Let $a,b,c,d,e$ be five lines on the plane with distinct slopes,

If $a,b,c,e$ form a concave quadrilateral and $a,c,d,e$ form a concave quadrilateral, does it imply that $a,b,d,e$ form a concave quadrilateral?

To check whether four lines form a concave quadrilateral, it is enough to check their slopes satisfy the inequality in The concave quadrilateral and the slopes of its sides

So the problem becomes an inequality problem:

Let $a,b,c,d,e\in\mathbb{R}$ be distinct, \begin{align*}(a-b) (e-a) (b-c) (c-e)<0,\\(a-c) (e-a) (c-d) (d-e)<0,\\\text{Prove：}(a-b) (e-a) (b-d) (d-e)<0.\end{align*}

Answer 1

WolframAlpha checks $$\frac{(a-e) (b-d)}{(a-b) (e-d)}=1-\left(1-\frac{(e-a) (b-c)}{(a-b) (c-e)}\right) \left(1-\frac{(e-a) (c-d)}{(a-c) (d-e)}\right)$$is an identity.

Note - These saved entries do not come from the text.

-- ==== Sys2Proof/Laws/Exec.lean ====
section
/-! SUPPORT. Once for the commands and for the step, everything they can do when they answer a next state: provers take these apart
with `cases` and unfold no meaning. -/

namespace Sys2Proof.Machine

/-- Everything a command with configuration accesses can do in a step that answers a next state. -/
inductive AccessStep : Instr → State → State → Prop where
  | waits {i s} (hf : s.fsm ≠ .idle) (hc : s.completion = none) (hp : s.port = none → s.pending = none) :
      AccessStep i s s
  | presents {i s x} (hf : s.fsm ≠ .idle) (hp : s.port = none) (hx : s.pending = some x) :
      AccessStep i s (s.present x)
  | accepts {i s off} (hf : s.fsm = .idle) (ho : headerOffset i = some off) :
      AccessStep i s (((s.latchCommand off).goto .hdrRd0).present (.read s.pins.opa off))
  | completes {i s v} (o : CmdOutcome) (r : Results) (hf : s.fsm = .hdrRd0) (hi : (headerOffset i).isSome = true)
      (hcap : i ≠ .cfgCapPointer) (hc : s.completion = some v) (ho : o ≠ .error) (hr : o = .absent → r = {})
      (hb : r.barKind = none ∧ r.barAddr = none ∧ r.barSize = none ∧ r.barPf = none) :
      AccessStep i s ((s.retire (.readDone v)).finish o 0#4 r)
  | noCapabilities {s v} (hf : s.fsm = .hdrRd0) (hc : s.completion = some v) (hv : v.getLsbD 20 = false) :
      AccessStep .cfgCapPointer s (((s.retire (.readDone v)).latchRaw v).finish .ok 0#4 { val0 := some 0#32 })
  | capabilities {s v key} (hf : s.fsm = .hdrRd0) (hc : s.completion = some v) (hv : v.getLsbD 20 = true)
      (hk : s.keyL = some key) :
      AccessStep .cfgCapPointer s
        ((((s.retire (.readDone v)).latchRaw v).latchOff 0x34#12).prepare (.read key 0x34#12) .hdrRd1)
  | pointer {s v} (hf : s.fsm = .hdrRd1) (hc : s.completion = some v) :
      AccessStep .cfgCapPointer s ((s.retire (.readDone v)).finish .ok 0#4 { val0 := some (field v 7 0) })
  | badSlot {s slot} (hf : s.fsm = .idle) (hs : 5 < slot) : AccessStep (.barProbe slot) s (s.finish .error 5#4 {})
  | rawRead {s slot} (hf : s.fsm = .idle) (hs : slot ≤ 5) :
      AccessStep (.barProbe slot) s
        (((s.latchCommand (barOffset slot)).goto .barRawRd).present (.read s.pins.opa (barOffset slot)))
  | ioBar {s slot v} (hf : s.fsm = .barRawRd) (hc : s.completion = some v) (hv : v.getLsbD 0 = true) :
      AccessStep (.barProbe slot) s (((s.retire (.readDone v)).latchRaw v).finish .ok 0#4
        { barKind := some 2#2, barAddr := some ((ioPort v).setWidth 64) })
  | reservedType {s slot v} (hf : s.fsm = .barRawRd) (hc : s.completion = some v) (hv : v.getLsbD 0 = false) :
      AccessStep (.barProbe slot) s (((s.retire (.readDone v)).latchRaw v).finish .error 2#4 {})
  | onesWrite {s slot v key off} (hf : s.fsm = .barRawRd) (hc : s.completion = some v) (hv : probed v)
      (hk : s.keyL = some key) (ho : s.offL = some off) (hok : offsetOk off = true) :
      AccessStep (.barProbe slot) s
        (((s.retire (.readDone v)).latchRaw v).prepare (.write key off allOnes) .barOnesWr)
  | readBack {s slot v key off} (hf : s.fsm = .barOnesWr) (hc : s.completion = some v)
      (hk : s.keyL = some key) (ho : s.offL = some off) (hok : offsetOk off = true) :
      AccessStep (.barProbe slot) s ((s.retire .writeDone).prepare (.read key off) .barBackRd)
  | restore {s slot v key off raw} (hf : s.fsm = .barBackRd) (hc : s.completion = some v)
      (hk : s.keyL = some key) (ho : s.offL = some off) (hr : s.rawL = some raw) (hok : offsetOk off = true) :
      AccessStep (.barProbe slot) s
        (((s.retire (.readDone v)).latchBack v).prepare (.write key off raw) .barRestoreWr)
  | absentBar {s slot v raw} (hf : s.fsm = .barRestoreWr) (hc : s.completion = some v) (hr : s.rawL = some raw)
      (hb : s.backL = some 0#32) : AccessStep (.barProbe slot) s ((s.retire .writeDone).finish .absent 0#4 {})
  | noSize {s slot v raw back} (hf : s.fsm = .barRestoreWr) (hc : s.completion = some v) (hr : s.rawL = some raw)
      (hb : s.backL = some back) (h0 : back ≠ 0#32) (hz : sizeRemainder back = 0#32) :
      AccessStep (.barProbe slot) s ((s.retire .writeDone).finish .error 3#4 {})
  | memory32 {s slot v raw back} (hf : s.fsm = .barRestoreWr) (hc : s.completion = some v) (hr : s.rawL = some raw)
      (hb : s.backL = some back) (hz : sizeRemainder back ≠ 0#32) (ht : memoryType raw = 0b00#2) :
      AccessStep (.barProbe slot) s ((s.retire .writeDone).finish .ok 0#4
        { barKind := some 0#2, barAddr := some ((memoryBase raw).setWidth 64)
          barSize := some ((barSize32 back).setWidth 64), barPf := some (prefetchable raw) })
  | upperRead {s slot v raw back key off} (hf : s.fsm = .barRestoreWr) (hc : s.completion = some v)
      (hr : s.rawL = some raw) (hb : s.backL = some back) (hz : sizeRemainder back ≠ 0#32)
      (ht : memoryType raw ≠ 0b00#2) (hk : s.keyL = some key) (ho : s.offL = some off)
      (hok : offsetOk (off + 4#12) = true) :
      AccessStep (.barProbe slot) s
        (((s.retire .writeDone).latchOff (off + 4#12)).prepare (.read key (off + 4#12)) .barUpperRd)
  | memory64 {s slot u raw back} (hf : s.fsm = .barUpperRd) (hc : s.completion = some u) (hr : s.rawL = some raw)
      (hb : s.backL = some back) :
      AccessStep (.barProbe slot) s ((s.retire (.readDone u)).finish .ok 0#4
        { barKind := some 1#2, barAddr := some (u ++ memoryBase raw)
          barSize := some ((barSize32 back).setWidth 64), barPf := some (prefetchable raw) })

/-- A step of a command in which nothing completes. -/
theorem accessStep_presentPending {i : Instr} {s : State} (hf : s.fsm ≠ .idle) (hc : s.completion = none) :
    AccessStep i s s.presentPending := by
  rcases presentPending_cases s with ⟨he, hp⟩ | ⟨x, hp, hx, he⟩ <;> rw [he]
  · exact .waits hf hc hp
  · exact .presents hf hp hx

theorem headerRead_next {i : Instr} {off : Off} {complete : Word → State → StepOutcome} {s t : State}
    (ho : headerOffset i = some off) (hn : i ≠ .cfgCapPointer)
    (hc : ∀ v u t, complete v u = .next t → ∃ o r, t = u.finish o 0#4 r ∧ o ≠ .error ∧ (o = .absent → r = {}) ∧
      r.barKind = none ∧ r.barAddr = none ∧ r.barSize = none ∧ r.barPf = none)
    (h : headerRead off complete s = .next t) : AccessStep i s t := by
  unfold headerRead at h
  split at h
  · obtain ⟨-, rfl⟩ := acceptRead_next h
    exact .accepts ‹_› ho
  · rcases onReadDone_next h with ⟨hc, rfl⟩ | ⟨v, hv, h⟩
    · exact accessStep_presentPending (by simp [*]) hc
    · obtain ⟨o, r, rfl, h1, h2, h3⟩ := hc _ _ _ h
      exact .completes o r ‹_› (by simp [ho]) hn hv h1 h2 h3
  · cases h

The problem supposes $\frac{(e-a) (b-c)}{(a-b) (c-e)}<0$ and $\frac{(e-a) (c-d)}{(a-c) (d-e)}<0$, then $1-\frac{(e-a) (b-c)}{(a-b) (c-e)}>1$ and $1-\frac{(e-a) (c-d)}{(a-c) (d-e)}>1$, therefore the right hand side of the identity is $<0$, therefore $\frac{(a-e) (b-d)}{(a-b) (e-d)}<0$.